Stored data

BEGIN

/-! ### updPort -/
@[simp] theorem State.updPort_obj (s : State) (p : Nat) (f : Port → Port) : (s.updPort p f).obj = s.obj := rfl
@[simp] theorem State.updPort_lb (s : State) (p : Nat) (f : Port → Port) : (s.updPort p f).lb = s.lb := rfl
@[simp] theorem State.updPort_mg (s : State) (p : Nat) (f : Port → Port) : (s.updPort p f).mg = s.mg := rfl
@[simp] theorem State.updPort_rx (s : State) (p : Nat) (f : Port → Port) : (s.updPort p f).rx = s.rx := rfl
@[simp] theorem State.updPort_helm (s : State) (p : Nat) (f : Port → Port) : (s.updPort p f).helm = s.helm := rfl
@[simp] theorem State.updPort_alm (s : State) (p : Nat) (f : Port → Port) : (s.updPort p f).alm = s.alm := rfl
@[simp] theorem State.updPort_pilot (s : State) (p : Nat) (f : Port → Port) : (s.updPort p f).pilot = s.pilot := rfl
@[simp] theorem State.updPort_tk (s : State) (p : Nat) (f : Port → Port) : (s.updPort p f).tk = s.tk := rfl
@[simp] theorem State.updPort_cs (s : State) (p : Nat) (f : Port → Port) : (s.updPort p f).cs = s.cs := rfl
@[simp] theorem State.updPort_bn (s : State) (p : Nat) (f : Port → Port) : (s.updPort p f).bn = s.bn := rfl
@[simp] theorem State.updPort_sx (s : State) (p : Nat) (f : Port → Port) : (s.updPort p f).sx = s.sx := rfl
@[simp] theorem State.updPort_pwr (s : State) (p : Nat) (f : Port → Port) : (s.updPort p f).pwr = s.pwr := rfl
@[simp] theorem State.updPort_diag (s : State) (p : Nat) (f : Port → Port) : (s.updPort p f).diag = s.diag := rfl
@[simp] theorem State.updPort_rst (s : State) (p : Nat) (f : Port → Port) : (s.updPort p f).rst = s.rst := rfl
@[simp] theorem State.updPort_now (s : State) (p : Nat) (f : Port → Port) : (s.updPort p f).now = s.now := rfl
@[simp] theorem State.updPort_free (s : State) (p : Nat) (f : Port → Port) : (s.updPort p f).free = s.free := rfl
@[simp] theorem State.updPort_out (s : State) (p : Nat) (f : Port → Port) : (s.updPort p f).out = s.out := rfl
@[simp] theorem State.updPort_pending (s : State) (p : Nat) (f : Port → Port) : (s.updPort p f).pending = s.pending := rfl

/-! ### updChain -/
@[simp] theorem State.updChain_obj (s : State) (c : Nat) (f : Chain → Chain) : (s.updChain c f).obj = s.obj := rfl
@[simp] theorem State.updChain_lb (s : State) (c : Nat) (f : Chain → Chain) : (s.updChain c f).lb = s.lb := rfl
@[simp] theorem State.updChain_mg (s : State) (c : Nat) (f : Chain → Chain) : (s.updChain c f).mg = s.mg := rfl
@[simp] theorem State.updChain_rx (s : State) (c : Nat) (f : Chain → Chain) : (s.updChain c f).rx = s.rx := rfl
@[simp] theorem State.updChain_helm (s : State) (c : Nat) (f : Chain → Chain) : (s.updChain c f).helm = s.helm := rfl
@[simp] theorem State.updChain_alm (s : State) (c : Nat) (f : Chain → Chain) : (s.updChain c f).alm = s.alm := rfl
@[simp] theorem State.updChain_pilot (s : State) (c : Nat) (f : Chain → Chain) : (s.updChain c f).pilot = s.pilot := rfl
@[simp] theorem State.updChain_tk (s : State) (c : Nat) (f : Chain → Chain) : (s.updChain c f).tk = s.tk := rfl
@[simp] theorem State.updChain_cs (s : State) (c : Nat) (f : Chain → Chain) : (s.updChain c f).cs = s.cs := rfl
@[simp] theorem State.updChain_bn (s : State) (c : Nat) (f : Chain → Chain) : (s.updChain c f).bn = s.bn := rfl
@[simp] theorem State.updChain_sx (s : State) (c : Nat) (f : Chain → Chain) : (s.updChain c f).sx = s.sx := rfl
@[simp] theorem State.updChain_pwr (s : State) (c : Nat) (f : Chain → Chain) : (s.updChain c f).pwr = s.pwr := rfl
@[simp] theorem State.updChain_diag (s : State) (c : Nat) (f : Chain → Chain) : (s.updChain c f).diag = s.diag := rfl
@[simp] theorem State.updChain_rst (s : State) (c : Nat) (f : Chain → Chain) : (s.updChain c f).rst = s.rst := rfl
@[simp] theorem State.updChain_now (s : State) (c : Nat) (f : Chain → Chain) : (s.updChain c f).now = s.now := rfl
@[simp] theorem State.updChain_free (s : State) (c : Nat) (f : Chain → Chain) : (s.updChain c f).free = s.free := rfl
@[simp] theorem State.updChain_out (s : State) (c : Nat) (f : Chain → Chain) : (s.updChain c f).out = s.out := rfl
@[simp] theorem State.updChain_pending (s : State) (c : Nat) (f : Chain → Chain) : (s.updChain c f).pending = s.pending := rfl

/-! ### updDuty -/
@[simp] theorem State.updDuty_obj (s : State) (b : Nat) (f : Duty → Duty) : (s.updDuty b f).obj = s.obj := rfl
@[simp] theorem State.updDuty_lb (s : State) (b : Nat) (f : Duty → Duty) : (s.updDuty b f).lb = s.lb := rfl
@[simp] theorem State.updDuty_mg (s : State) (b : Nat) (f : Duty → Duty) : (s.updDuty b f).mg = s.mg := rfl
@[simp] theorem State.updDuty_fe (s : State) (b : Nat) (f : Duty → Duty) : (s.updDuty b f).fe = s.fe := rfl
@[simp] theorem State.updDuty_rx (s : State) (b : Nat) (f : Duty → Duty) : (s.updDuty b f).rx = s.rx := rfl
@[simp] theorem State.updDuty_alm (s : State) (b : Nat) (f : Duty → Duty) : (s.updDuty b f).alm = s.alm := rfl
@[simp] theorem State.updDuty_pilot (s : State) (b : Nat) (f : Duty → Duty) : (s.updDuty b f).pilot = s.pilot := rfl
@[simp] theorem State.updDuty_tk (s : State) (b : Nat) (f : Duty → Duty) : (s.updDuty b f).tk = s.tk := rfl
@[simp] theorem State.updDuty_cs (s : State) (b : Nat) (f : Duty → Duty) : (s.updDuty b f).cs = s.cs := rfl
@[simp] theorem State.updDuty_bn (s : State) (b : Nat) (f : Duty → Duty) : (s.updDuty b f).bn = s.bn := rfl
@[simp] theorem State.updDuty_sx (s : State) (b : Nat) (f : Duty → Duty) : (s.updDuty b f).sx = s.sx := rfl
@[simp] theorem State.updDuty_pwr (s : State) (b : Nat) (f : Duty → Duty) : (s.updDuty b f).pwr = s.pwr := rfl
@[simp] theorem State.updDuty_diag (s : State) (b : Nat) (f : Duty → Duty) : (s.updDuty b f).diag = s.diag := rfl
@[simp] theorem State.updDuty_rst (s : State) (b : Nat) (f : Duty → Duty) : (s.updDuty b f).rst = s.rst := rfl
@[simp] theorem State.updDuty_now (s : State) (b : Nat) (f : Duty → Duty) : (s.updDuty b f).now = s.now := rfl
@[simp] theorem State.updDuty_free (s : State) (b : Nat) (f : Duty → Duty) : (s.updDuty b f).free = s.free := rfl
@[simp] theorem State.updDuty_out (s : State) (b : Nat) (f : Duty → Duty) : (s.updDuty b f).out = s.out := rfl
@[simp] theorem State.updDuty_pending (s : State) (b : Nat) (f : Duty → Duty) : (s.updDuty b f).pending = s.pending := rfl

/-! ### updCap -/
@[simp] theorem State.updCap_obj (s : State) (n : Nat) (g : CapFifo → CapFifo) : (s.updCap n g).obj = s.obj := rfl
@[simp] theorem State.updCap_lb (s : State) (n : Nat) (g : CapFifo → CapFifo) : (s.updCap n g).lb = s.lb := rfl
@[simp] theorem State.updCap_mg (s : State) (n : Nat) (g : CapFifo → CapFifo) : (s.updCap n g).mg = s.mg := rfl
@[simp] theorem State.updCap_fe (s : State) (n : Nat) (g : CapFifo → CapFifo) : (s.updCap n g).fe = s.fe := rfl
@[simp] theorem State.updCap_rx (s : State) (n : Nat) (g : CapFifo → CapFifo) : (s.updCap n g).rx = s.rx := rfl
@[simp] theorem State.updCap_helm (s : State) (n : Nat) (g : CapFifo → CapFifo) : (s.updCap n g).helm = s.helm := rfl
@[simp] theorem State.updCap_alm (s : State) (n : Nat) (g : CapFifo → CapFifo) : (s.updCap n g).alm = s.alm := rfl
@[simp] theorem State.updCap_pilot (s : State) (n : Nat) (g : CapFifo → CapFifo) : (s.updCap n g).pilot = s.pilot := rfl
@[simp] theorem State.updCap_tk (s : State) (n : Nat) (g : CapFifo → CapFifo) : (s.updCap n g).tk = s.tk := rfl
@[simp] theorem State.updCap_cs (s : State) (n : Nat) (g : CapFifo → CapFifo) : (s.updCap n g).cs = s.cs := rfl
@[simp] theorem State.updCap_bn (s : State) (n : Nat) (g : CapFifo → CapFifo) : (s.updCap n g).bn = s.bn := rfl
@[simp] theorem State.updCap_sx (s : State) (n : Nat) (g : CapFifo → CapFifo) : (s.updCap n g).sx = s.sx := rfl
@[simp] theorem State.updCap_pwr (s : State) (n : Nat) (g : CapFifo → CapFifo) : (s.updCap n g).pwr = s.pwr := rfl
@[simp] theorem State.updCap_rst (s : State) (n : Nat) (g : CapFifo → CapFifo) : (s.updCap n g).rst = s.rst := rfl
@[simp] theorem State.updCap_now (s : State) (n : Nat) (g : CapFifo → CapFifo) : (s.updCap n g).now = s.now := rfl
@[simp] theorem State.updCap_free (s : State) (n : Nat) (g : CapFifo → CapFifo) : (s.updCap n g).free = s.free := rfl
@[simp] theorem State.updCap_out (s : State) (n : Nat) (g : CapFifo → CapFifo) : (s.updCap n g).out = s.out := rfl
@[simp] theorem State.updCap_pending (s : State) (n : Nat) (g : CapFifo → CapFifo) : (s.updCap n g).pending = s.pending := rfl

END

WORK TO BE COMPLETED:
Wherever the string "free" appears in the records, copy the whole line.

EXERCISE RESULT:
@[simp] theorem State.updPort_free (s : State) (p : Nat) (f : Port → Port) : (s.updPort p f).free = s.free := rfl
@[simp] theorem State.updChain_free (s : State) (c : Nat) (f : Chain → Chain) : (s.updChain c f).free = s.free := rfl
@[simp] theorem State.updDuty_free (s : State) (b : Nat) (f : Duty → Duty) : (s.updDuty b f).free = s.free := rfl
@[simp] theorem State.updCap_free (s : State) (n : Nat) (g : CapFifo → CapFifo) : (s.updCap n g).free = s.free := rfl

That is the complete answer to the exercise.